Several hours after departing Atlanta en route to São Paulo, I sat upright in my seat and stared into the blackness outside my window. I struggled to find a restful position, but instead found a sharp pain in my neck. Sleep deprivation began to alter my perceptions and send me into a parallel world. My internal reality spilled over onto the scenes outside my window.
The boundary between the ocean and sky blended in perfect darkness, while a scattering of stars sparkled above me. In my waking-dream state, I imagined the stars were distant torches on the shores of another world.
And then I saw a single point of light looking up from the sea. Was it an island? A boat? Once again, my altered perceptions created a story. In my waking-dream, I imagined a single house surrounded by coconut trees, white sand beaches, and coral reefs. A man lived all alone on that little island, hundreds of miles from the nearest neighbor. In that very moment, he tossed in his bed because in his dream he felt me watching from the plane 30,000 feet above.

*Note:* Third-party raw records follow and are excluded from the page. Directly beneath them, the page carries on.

/-- Finishing does nothing before the receiver reaches a terminal state. -/
theorem finish_waits {s : State} (h : s.rxs ≠ .timedOut ∧ s.rxs ≠ .incomplete ∧ s.rxs ≠ .complete) :
    finish s = s := by
  unfold finish
  split
  · exact absurd ‹_› h.1
  · exact absurd ‹_› h.2.1
  · exact absurd ‹_› h.2.2
  all_goals rfl

/-- Everything finishing can do: it leaves every field but the result registers, `SEQ`, `res_valid` and the frame
count bits. -/
theorem finish_frame (s : State) :
    finish s = { s with
      res := (finish s).res, seq := (finish s).seq, resValid := (finish s).resValid, fcb := (finish s).fcb } := by
  obtain ⟨x, hr⟩ : ∃ x, s.rxs = x := ⟨_, rfl⟩
  cases x with
  | timedOut =>
    rw [finish_timedOut hr]
    split <;> rfl
  | incomplete => rw [finish_incomplete hr]; rfl
  | complete =>
    rw [finish_complete hr]
    cases ho : busOpOf s.op with
    | none => rw [finishComplete_none ho]
    | some op =>
      rw [finishComplete_some ho]
      unfold completeFcb
      split <;> rfl
  | idle => rw [finish_waits (by simp [hr])]
  | awaitFirst => rw [finish_waits (by simp [hr])]
  | awaitLen => rw [finish_waits (by simp [hr])]
  | lenKnown => rw [finish_waits (by simp [hr])]

/-- Finishing in a terminal receiver state with a bus operation in `OP` ends the command. -/
theorem finish_ends {s : State} (hr : s.rxs = .timedOut ∨ s.rxs = .incomplete ∨ s.rxs = .complete)
    (ho : (busOpOf s.op).isSome = true) : (finish s).seq = .idle ∧ (finish s).resValid = true := by
  rcases hr with hr | hr | hr
  · rw [finish_timedOut hr]
    split <;> exact ⟨rfl, rfl⟩
  · rw [finish_incomplete hr]
    exact ⟨rfl, rfl⟩
  · obtain ⟨op, hop⟩ := Option.isSome_iff_exists.mp ho
    rw [finish_complete hr, finishComplete_some hop]
    exact ⟨rfl, rfl⟩

/-- Finishing keeps the result registers legal. -/
theorem finish_results {s : State} (h : ResultsInv s.res) : ResultsInv (finish s).res := by
  have key : ∀ c f, c ≠ ResultCode.decodingError → c ≠ .connectionError → (f = true → c = .ok) →
      ResultsInv { s.res with code := c, flag := f } := fun c f h1 h2 h3 => ⟨h1, h2, h.noShortClass, h3⟩
  obtain ⟨x, hr⟩ : ∃ x, s.rxs = x := ⟨_, rfl⟩
  cases x with
  | timedOut =>
    rw [finish_timedOut hr]
    split
    · exact key .ok false (by simp) (by simp) (by simp)
    · exact key .timeout false (by simp) (by simp) (by simp)
  | incomplete =>
    rw [finish_incomplete hr]
    exact key .incompleteMessage false (by simp) (by simp) (by simp)
  | complete =>
    rw [finish_complete hr]
    cases ho : busOpOf s.op with
    | none => rw [finishComplete_none ho]; exact h
    | some op =>
      rw [finishComplete_some ho]
      show ResultsInv (completeResults op s.addr s.res)
      cases op <;> simp only [completeResults] <;> (try split) <;>
        first
          | exact ⟨by simp, by simp, h.noShortClass, by simp⟩
  | idle => rw [finish_waits (by simp [hr])]; exact h
  | awaitFirst => rw [finish_waits (by simp [hr])]; exact h
  | awaitLen => rw [finish_waits (by simp [hr])]; exact h
  | lenKnown => rw [finish_waits (by simp [hr])]; exact h

/-! ### Accepting a command -/

/-- A command word is accepted exactly when `SEQ = SEQ_IDLE`; otherwise the host holds it (R174). -/
theorem acceptCommand_idle {s : State} (h : s.seq = .idle) (op : BitVec 4) (a : Byte) (sec : SecAddr)
    (n : BitVec 16) (t : BitVec 32) (run : State → State) :
    acceptCommand op a sec n t run s = .next (run (loadOperands op a sec n s)) := by
  simp [acceptCommand, h]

As I envisioned the man tossing in his sleep, a feeling of sadness washed over me. Suddenly I was the man on the island, totally isolated and alone, while my heart ached for my children.
This altered form of reality persisted as long as the darkness remained, even as we passed the brilliant lights of Caracas, Venezuela, and the blackest jungles of interior Brazil. But in the end, the sun rose over the eastern horizon and dispelled the haze of my sleep-deprivation.
As we landed in São Paulo, Sheli and I looked forward with positive expectations for an easy connection to our next flight. By the way, the photograph at the beginning of this post is a scene of São Paulo as our plane landed.